Rowley seems to be inhibited by no religious or theoretical bias, but to have the temperamental caution of the scholar to an inordinate degree. His preface explains:
For a long time I refrained from forming any judgment on the age of the Scrolls or on the period which they reflect, and one of my good friends, Mr. J. Leveen, has frequently reproached me for sitting so long on the fence. It seemed to me wiser to suspend judgment until access could be had to all the facts, than to rush to conclusions on very inadequate evidence. Although the full evidence is not yet available, and it may be a long time before all the Scrolls are unrolled and published, there would seem now to be enough access to the facts to warrant a reasonably based view, though I would emphasize that it can only be tentative until all the texts are available.

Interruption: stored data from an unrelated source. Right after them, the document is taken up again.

/-! ### Index register and memory transfer -/

/-- LD I,nnn (R170): I is the 12-bit address and nothing else changes. -/
def Obligations.LoadIndex : Prop :=
  ∀ (nnn : Addr12) (s : State), ∃ t, exec (.ldidx nnn) s = .next t ∧
    t.index.toNat = nnn.toNat ∧ Frame { index := true } s t

/-- ADD I,Vx (R171), modulo 2^16 and with no flag (D17), and LD F,Vx (R172), Vx not masked (D33). -/
def Obligations.IndexArithmetic : Prop :=
  ∀ (x : Reg) (s : State),
    (∃ t, exec (.addidx x) s = .next t ∧
      t.index.toNat = (s.index.toNat + (s.readV x).toNat) % 65536 ∧ Frame { index := true } s t) ∧
    (∃ t, exec (.ldf x) s = .next t ∧
      t.index.toNat = 0x50 + 5 * (s.readV x).toNat ∧ Frame { index := true } s t)

/-- LD B,Vx (R173): hundreds, tens and ones at I, I+1, I+2; each byte outside memory is skipped with its own diagnostic,
in address order (D8); no other byte and nothing else changes. -/
def Obligations.StoreBcdDigits : Prop :=
  ∀ (x : Reg) (s : State), Memory.wf s.mem → ∃ t, exec (.ldb x) s = .next t ∧
    (∀ k < 3, s.effAddr k < 4096 → ∃ b, t.byteAt (s.effAddr k) = some b ∧
      (k = 0 → b.toNat = (s.readV x).toNat / 100) ∧
      (k = 1 → b.toNat = (s.readV x).toNat / 10 % 10) ∧
      (k = 2 → b.toNat = (s.readV x).toNat % 10)) ∧
    t.diags = s.diags ++ (([0, 1, 2].map s.effAddr).filter (4096 ≤ ·)).map (.memOutOfRange · .write) ∧
    Frame { bytes := [0, 1, 2].map s.effAddr, diags := true } s t

/-- LD [I],Vx (R174): V0..Vx at I..I+x; each byte outside memory is skipped with its own diagnostic, in address order
(D8); I, every other byte and everything else is unchanged. -/
def Obligations.StoreRegisters : Prop :=
  ∀ (x : Reg) (s : State), Memory.wf s.mem → ∃ t, exec (.stm x) s = .next t ∧
    (∀ r : Reg, r ≤ x → s.effAddr r.val < 4096 → t.byteAt (s.effAddr r.val) = some (s.readV r)) ∧
    t.diags = s.diags ++
      (((List.range (x.val + 1)).map s.effAddr).filter (4096 ≤ ·)).map (.memOutOfRange · .write) ∧
    Frame { bytes := (List.range (x.val + 1)).map s.effAddr, diags := true } s t

/-- LD Vx,[I] (R175): V0..Vx from I..I+x; a byte outside memory leaves its register unchanged with its own diagnostic, in
address order (D8); I (D18), every other register and everything else is unchanged. -/
def Obligations.LoadRegisters : Prop :=
  ∀ (x : Reg) (s : State), ∃ t, exec (.ldm x) s = .next t ∧
    (∀ r : Reg, r ≤ x → t.readV r = (s.byteAt (s.effAddr r.val)).getD (s.readV r)) ∧
    t.diags = s.diags ++
      (((List.range (x.val + 1)).map s.effAddr).filter (4096 ≤ ·)).map (.memOutOfRange · .read) ∧
    Frame { regs := (List.finRange 16).filter (· ≤ x), diags := true } s t
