theorem test_cls : (run { State.reset with display := Vector.replicate 32 0xFF } 0x00E0).map (fun t => (t.display, t.readV 15))
    = some (Vector.replicate 32 0, 0) := by decide
/-- G2: coordinates reduce modulo the display size. -/
theorem test_drw_wraps_start : (run (withBytes { withRegs [(0, 0x41), (1, 0x22)] with index := 0x300 } [(0x300, 0x81)]) 0xD011).map
    (fun t => (litColumns t 2, t.readV 15)) = some ([1, 8], 0) := by decide
/-- G3: clipping at the right edge. -/
theorem test_drw_clips : (run (withBytes { withRegs [(0, 60), (1, 31)] with index := 0x300 } [(0x300, 0xFF)]) 0xD011).map
    (fun t => (litColumns t 31, t.readV 15, t.diags)) = some ([60, 61, 62, 63], 0, [.displayClipped 60 31 1]) := by decide
/-- G6: a sprite row outside memory. -/
theorem test_drw_outside_memory : (run (withBytes { State.reset with index := 0xFFF } [(0xFFF, 0xC0)]) 0xD012).map
    (fun t => (litColumns t 0, t.diags)) = some ([0, 1], [.memOutOfRange 0x1000 .read]) := by decide
/-- G7: VF as a coordinate is read before it is cleared. -/
theorem test_drw_vf_coordinate : (run (withBytes { withRegs [(15, 5)] with index := 0x300 } [(0x300, 0x80)]) 0xDF11).map
    (fun t => (litColumns t 0, t.readV 15)) = some ([5], 0) := by decide
/-- G9: a sticky collision. -/
theorem test_drw_collision : (run (withBytes { State.reset with index := 0x300, display := flipCell State.reset.display 1 0 }
    [(0x300, 0xF0)]) 0xD001).map (fun t => (litColumns t 0, t.readV 15)) = some ([0, 2, 3], 1) := by decide

/-! ### Keys and timers (vectors T) -/

theorem test_skp : (run (withKeys (withRegs [(1, 5)]) [5]) 0xE19E).map (·.pc) = some 0x204 ∧
    (run (withRegs [(1, 5)]) 0xE19E).map (·.pc) = some 0x202 := by decide
/-- T5 and T6. -/
theorem test_skp_out_of_range : (run (withRegs [(1, 0x10)]) 0xE19E).map (fun t => (t.pc, t.diags)) = some (0x202, [.keyIndexOutOfRange 0x10]) := by
  decide
theorem test_sknp : (run (withRegs [(1, 5)]) 0xE1A1).map (·.pc) = some 0x204 ∧
    (run (withKeys (withRegs [(1, 5)]) [5]) 0xE1A1).map (·.pc) = some 0x202 := by decide
theorem test_sknp_out_of_range : (run (withRegs [(1, 0xFF)]) 0xE1A1).map (fun t => (t.pc, t.diags)) = some (0x202, [.keyIndexOutOfRange 0xFF]) := by
  decide
theorem test_ldvdt : (run { State.reset with dt := 0x10 } 0xF307).map (fun t => (t.readV 3, t.dt)) = some (0x10, 0x0F) := by decide
/-- T10 and S9. -/
theorem test_ldvk_waits : (run { State.reset with dt := 2 } 0xF40A).map (fun t => (t.pc, t.readV 4, t.dt)) = some (0x200, 0, 1) := by decide
theorem test_ldvk : (run (withKeys State.reset [9, 3]) 0xF40A).map (fun t => (t.pc, t.readV 4)) = some (0x202, 3) := by decide
theorem test_lddtv : (run (withRegs [(0, 3)]) 0xF015).map (·.dt) = some 2 := by decide
/-- T15 and T17. -/
theorem test_ldstv : (run (withRegs [(0, 1)]) 0xF018).map (fun t => (t.st, t.beep)) = some (0, true) ∧
    (run { State.reset with st := 1 } 0xF018).map (fun t => (t.st, t.beep)) = some (0, false) := by decide

/-! ### Reset and load (vectors Z) -/

theorem test_reset_memory : [0x050, 0x054, 0x09B, 0x09F, 0x0A0, 0x000].map State.reset.byteAt
    = [some 0xF0, some 0xF0, some 0xF0, some 0x80, some 0, some 0] ∧ State.reset.byteAt 0x1000 = none := by decide
theorem test_reset_mem_wf : Memory.wf State.reset.mem := Memory.wf_nil
/-- Z2. -/
theorem test_init_leaves_halted : initMachine { State.reset with halted := some .stackOverflow, pc := 0x300 } = State.reset := by decide
/-- Z5 and Z7. -/
theorem test_load : load [0x12, 0x00] { State.reset with pc := 0x300, halted := some .stackUnderflow } =
    (.ok, { State.reset with pc := 0x300, halted := some .stackUnderflow, mem := [(0x200, 0x12)] }) := by decide
/-- Z6. -/
theorem test_load_error : load (List.replicate 3585 0) State.reset = (.loadError, State.reset) := by
  unfold load; rw [test_wellFormedProgram_refuses]; rfl

/-! ### Witnesses: for each statement with hypotheses, a state and operands that meet them, each clause at a boundary -/

/-- The state with the word at pc. -/
def placed (s : State) (w : Nat) : State := s.withFetchWord 16 w
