/-- R66: OP = 0x02 is FENC where nothing stands above it, and a fault where something does. -/
theorem decode_of_op_fenc {w : Word} (h : w.toNat % 256 = 0x02) :
    decode w = if w.toNat / 256 ≠ 0 then .fault .reservedNonzero else .command .fenc := by
  have hop : opField w = 0x02#8 := (opField_eq_iff w 0x02 (by decide)).mpr h
  rw [decode, hop, if_neg (by decide), if_pos rfl, ite_not]
  simp only [upperField_eq_zero_iff]

/-- R66: OP = 0x03 is TENC, with N from the bits above. -/
theorem decode_of_op_tenc {w : Word} (h : w.toNat % 256 = 0x03) :
    decode w = .command (.tenc (BitVec.ofNat 24 (w.toNat / 256))) := by
  have hop : opField w = 0x03#8 := (opField_eq_iff w 0x03 (by decide)).mpr h
  rw [decode, hop, if_neg (by decide), if_neg (by decide), if_pos rfl, upperField, extractLsb'_eq_ofNat]
  rfl

/-- R66, R67: every other OP is illegal. -/
theorem decode_of_op_illegal {w : Word} (h : w.toNat % 256 = 0x00 ∨ 0x04 ≤ w.toNat % 256) :
    decode w = .fault .illegalOp := by
  have hp : opField w ≠ 0x01#8 := mt (opField_eq_iff w 0x01 (by decide)).mp (by omega)
  have hf : opField w ≠ 0x02#8 := mt (opField_eq_iff w 0x02 (by decide)).mp (by omega)
  have ht : opField w ≠ 0x03#8 := mt (opField_eq_iff w 0x03 (by decide)).mp (by omega)
  rw [decode, if_neg hp, if_neg hf, if_neg ht]

/-- Settles O1, clause by clause. -/
theorem decodeFollowsOpcodeMap : Obligations.DecodeFollowsOpcodeMap :=
  ⟨fun _ => ⟨decode_of_op_pack565, decode_of_op_fenc, decode_of_op_tenc, decode_of_op_illegal⟩, rfl, rfl⟩

/-- Settles O2: the number of each command's word gives OP, and with it each field as a quotient. -/
theorem decodeOfEncodeIsIdentity : Obligations.DecodeOfEncodeIsIdentity := by
  intro i
  cases i with
  | pack565 r g b =>
    have hr := r.isLt
    have hg := g.isLt
    have hb := b.isLt
    have hw := toNat_encode_pack565 r g b
    have hred : BitVec.ofNat 8 ((encode (.pack565 r g b)).toNat / 2 ^ 24) = r :=
      BitVec.eq_of_toNat_eq (by rw [BitVec.toNat_ofNat, hw]; omega)
    have hgreen : BitVec.ofNat 8 ((encode (.pack565 r g b)).toNat / 2 ^ 16) = g :=
      BitVec.eq_of_toNat_eq (by rw [BitVec.toNat_ofNat, hw]; omega)
    have hblue : BitVec.ofNat 8 ((encode (.pack565 r g b)).toNat / 2 ^ 8) = b :=
      BitVec.eq_of_toNat_eq (by rw [BitVec.toNat_ofNat, hw]; omega)
    rw [decode_of_op_pack565 (by omega), hred, hgreen, hblue]
  | fenc => exact decode_of_op_fenc (w := 0x00000002#32) rfl
  | tenc n =>
    have hn := n.isLt
    have hw := toNat_encode_tenc n
    have hlen : BitVec.ofNat 24 ((encode (.tenc n)).toNat / 256) = n :=
      BitVec.eq_of_toNat_eq (by rw [BitVec.toNat_ofNat, hw]; omega)
    rw [decode_of_op_tenc (by omega), hlen]

/-- R62: the three bytes above OP = 0x01 and OP itself make up the word. -/
theorem encode_pack565_of_op {w : Word} (h : w.toNat % 256 = 0x01) :
    encode (.pack565 (BitVec.ofNat 8 (w.toNat / 2 ^ 24)) (BitVec.ofNat 8 (w.toNat / 2 ^ 16))
      (BitVec.ofNat 8 (w.toNat / 2 ^ 8))) = w := by
  have hw : w.toNat < 2 ^ 32 := w.isLt
  refine BitVec.eq_of_toNat_eq ?_
  rw [toNat_encode_pack565]
  simp only [BitVec.toNat_ofNat]
  omega

/-- R64: N above OP = 0x03 and OP itself make up the word. -/
theorem encode_tenc_of_op {w : Word} (h : w.toNat % 256 = 0x03) :
    encode (.tenc (BitVec.ofNat 24 (w.toNat / 256))) = w := by
  have hw : w.toNat < 2 ^ 32 := w.isLt
  refine BitVec.eq_of_toNat_eq ?_
  rw [toNat_encode_tenc, BitVec.toNat_ofNat]
  omega
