-- ==== Sys2Proof/Decode.lean ====
section
/-! DEFINITION. Decoding, total on every command word and every octet sequence, and the encoder
(`30_encoding.md` R50 to R55; `44_read_dcb_exchange.md` R105, R107). -/

namespace Sys2Proof

/-! ## The fields of a command word (`30_encoding.md` R50) -/

def opField (w : CmdWord) : Nibble := w.extractLsb' 44 4
def zField (w : CmdWord) : Nibble := w.extractLsb' 40 4
def a8Field (w : CmdWord) : Octet := w.extractLsb' 32 8
def b16Field (w : CmdWord) : Word := w.extractLsb' 16 16
def c16Field (w : CmdWord) : Word := w.extractLsb' 0 16

/-- A command word from its fields; the field `Z` is 0 (R50). -/
def opw (op : Nibble) (a8 : Octet) (b16 c16 : Word) : CmdWord :=
  op ++ (0 : Nibble) ++ a8 ++ b16 ++ c16

/-- `i` where the fields that R53 marks `-` are zero, else nothing (R55). -/
def whenZero (unused : Bool) (i : Instr) : Option Instr := if unused then some i else none

/-- The operation a command word stands for, by the table of R53; `none` for an illegal word (R54). -/
def decodeWord (w : CmdWord) : Option Instr :=
  let a8 := a8Field w
  let b16 := b16Field w
  let c16 := c16Field w
  if zField w ≠ 0 then none
  else match (opField w).toNat with
    | 0x0 => whenZero (a8 == 0 && b16 == 0 && c16 == 0) .nop
    | 0x1 => whenZero (a8 == 0 && b16 == 0 && c16 == 0) .csInit
    | 0x2 => whenZero (a8.extractLsb' 4 4 == 0 && b16 == 0 && c16 == 0) (.csNib (a8.extractLsb' 0 4))
    | 0x3 => whenZero (b16 == 0 && c16 == 0) (.csOct a8)
    | 0x4 => some (.txStart a8 b16 c16)
    | 0x5 => whenZero (b16 == 0 && c16 == 0) (.txData a8)
    | 0x7 => whenZero (a8 == 0 && b16 == 0 && c16 == 0) .rxStart
    | 0x8 => whenZero (b16 == 0 && c16 == 0) (.rxOct a8)
    | 0x9 => whenZero (a8 == 0 && b16 == 0 && c16 == 0) .rxEnd
    | 0xA => whenZero (a8 == 0 && c16 == 0) (.rxRd b16)
    | 0xB => whenZero (a8 == 0 && b16 == 0 && c16 == 0) .xdCheck
    | 0xC => whenZero (a8 == 0 && c16 == 0) (.xdRd b16)
    | 0xD => whenZero (b16 == 0 && c16 == 0) (.regRd a8)
    | 0xE => whenZero (a8 == 0 && b16 == 0 && c16 == 0) .blkReset
    | _ => none

/-- The eleven octets of a read-DCB request frame of R105: its pin and its checksum field, the rest fixed. -/
def requestFrame (pin sum : Word) : List Octet :=
  [0x93, 0x0B, 0x00] ++ Machine.w2b pin ++ [0x00, 0x00, 0xFF, 0xFF] ++ Machine.w2b sum

/-- The frame type of an octet sequence, by its first octet as the table has it (`30_encoding.md` R47); a request must have
every octet of its format (R105), while a response is taken as received and judged by the RX unit. -/
def decodeFrame (octets : List Octet) : Option Instr :=
  if octets.head? = some 0x94 then some (.readDcbResponse octets)
  else
    let pin := Machine.b2w (octets.getD 3 0) (octets.getD 4 0)
    let sum := Machine.b2w (octets.getD 9 0) (octets.getD 10 0)
    if octets = requestFrame pin sum then some (.readDcbRequest pin sum) else none

/-- The instruction an item stands for; `none` for an illegal one, and for the reset event, which is no operation. -/
def decode : PortItem → Option Instr
  | .word w => decodeWord w
  | .frame octets => decodeFrame octets
  | .hwReset => none

/-! ## The encoder -/

/-- The item of an instruction, written from R53 and, for the wire frames, from R105 and R107. -/
def encode : Instr → PortItem
  | .nop => .word (opw 0x0 0 0 0)
  | .csInit => .word (opw 0x1 0 0 0)
  | .csNib n => .word (opw 0x2 ((0 : Nibble) ++ n) 0 0)
  | .csOct b => .word (opw 0x3 b 0 0)
  | .txStart opc pin dlen => .word (opw 0x4 opc pin dlen)
  | .txData b => .word (opw 0x5 b 0 0)
  | .rxStart => .word (opw 0x7 0 0 0)
  | .rxOct b => .word (opw 0x8 b 0 0)
  | .rxEnd => .word (opw 0x9 0 0 0)
  | .rxRd i => .word (opw 0xA 0 i 0)
  | .xdCheck => .word (opw 0xB 0 0 0)
  | .xdRd i => .word (opw 0xC 0 i 0)
  | .regRd r => .word (opw 0xD r 0 0)
  | .blkReset => .word (opw 0xE 0 0 0)
  | .readDcbRequest pin sum => .frame (requestFrame pin sum)
  | .readDcbResponse octets => .frame octets

/-! ## The operation table of R53, as masks -/

/-- A row of R53: a word `w` is the row's when `w &&& mask = pattern`. -/
structure OpRow where
  mnemonic : String
  pattern : CmdWord
  mask : CmdWord
  deriving DecidableEq, Repr

def OpRow.selects (r : OpRow) (w : CmdWord) : Bool := w &&& r.mask == r.pattern

/-- The fourteen rows of R53. -/
def opRows : List OpRow :=
  [⟨"NOP", 0x000000000000, 0xFFFFFFFFFFFF⟩, ⟨"CS.INIT", 0x100000000000, 0xFFFFFFFFFFFF⟩,
   ⟨"CS.NIB", 0x200000000000, 0xFFF0FFFFFFFF⟩, ⟨"CS.OCT", 0x300000000000, 0xFF00FFFFFFFF⟩,
   ⟨"TX.START", 0x400000000000, 0xFF0000000000⟩, ⟨"TX.DATA", 0x500000000000, 0xFF00FFFFFFFF⟩,
   ⟨"RX.START", 0x700000000000, 0xFFFFFFFFFFFF⟩, ⟨"RX.OCT", 0x800000000000, 0xFF00FFFFFFFF⟩,
   ⟨"RX.END", 0x900000000000, 0xFFFFFFFFFFFF⟩, ⟨"RX.RD", 0xA00000000000, 0xFFFF0000FFFF⟩,
   ⟨"XD.CHECK", 0xB00000000000, 0xFFFFFFFFFFFF⟩, ⟨"XD.RD", 0xC00000000000, 0xFFFF0000FFFF⟩,
   ⟨"REG.RD", 0xD00000000000, 0xFF00FFFFFFFF⟩, ⟨"BLK.RESET", 0xE00000000000, 0xFFFFFFFFFFFF⟩]

/-- The mnemonic of an instruction, as `spec/opcode_table.json` spells it. -/
def Instr.mnemonic : Instr → String
  | .nop => "NOP"
  | .csInit => "CS.INIT"
  | .csNib _ => "CS.NIB"
  | .csOct _ => "CS.OCT"
  | .txStart _ _ _ => "TX.START"
  | .txData _ => "TX.DATA"
  | .rxStart => "RX.START"
  | .rxOct _ => "RX.OCT"
  | .rxEnd => "RX.END"
  | .rxRd _ => "RX.RD"
  | .xdCheck => "XD.CHECK"
  | .xdRd _ => "XD.RD"
  | .regRd _ => "REG.RD"
  | .blkReset => "BLK.RESET"
  | .readDcbRequest _ _ => "READ_DCB_REQUEST"
  | .readDcbResponse _ => "READ_DCB_RESPONSE"

/-! ## The table's numbering of bits -/

/-- The `n` octets of `w`, the least significant first. -/
def tableOctets (n w : Nat) : List Octet :=
  (List.range n).map fun k => BitVec.ofNat 8 (w >>> (8 * k))

/-- The item of a table row of `nbits` bits that reads `w`: 48 bits are a command word; any other number is a wire frame,
whose first octet is bits 7 to 0 (log 15). A request frame of which the table gives only the first octets is completed with
the fixed octets of its format, a pin of 0 and a checksum field of 0. -/
def tableItem (nbits w : Nat) : PortItem :=
  if nbits = 48 then .word (BitVec.ofNat 48 w)
  else
    let octets := tableOctets (nbits / 8) w
    if octets.head? = some 0x93 then .frame (octets ++ (requestFrame 0 0).drop octets.length) else .frame octets

/-- The instruction the decoder reads from a table row of `nbits` bits that reads `w`. -/
def decodeTableWord (nbits w : Nat) : Option Instr := decode (tableItem nbits w)

end Sys2Proof
end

This tone contrasts sharply with his statement against Allegro after the abashed broadcaster had backed down, as reported in Time, April 2, 1956:
I deplore as unscholarly the presentation to the world of what scholars everywhere have supposed—as I supposed—to be specific statements in an unpublished text to which Mr. Allegro alone had access, when they are only his deductions from evidence which is capable of other interpretations. . . . Mr. Allegro was one of the most promising students I have ever had, and he is capable of doing fine work. I think it is a pity that he was entrusted with the editing of texts far from supervision. . . . Important documents, for which scholars . . . are eagerly waiting, should not be used to give immature scholars a spurious authority.
Rowley’s voice only rises, one gathers, when the deepest taboos of the tribe are violated.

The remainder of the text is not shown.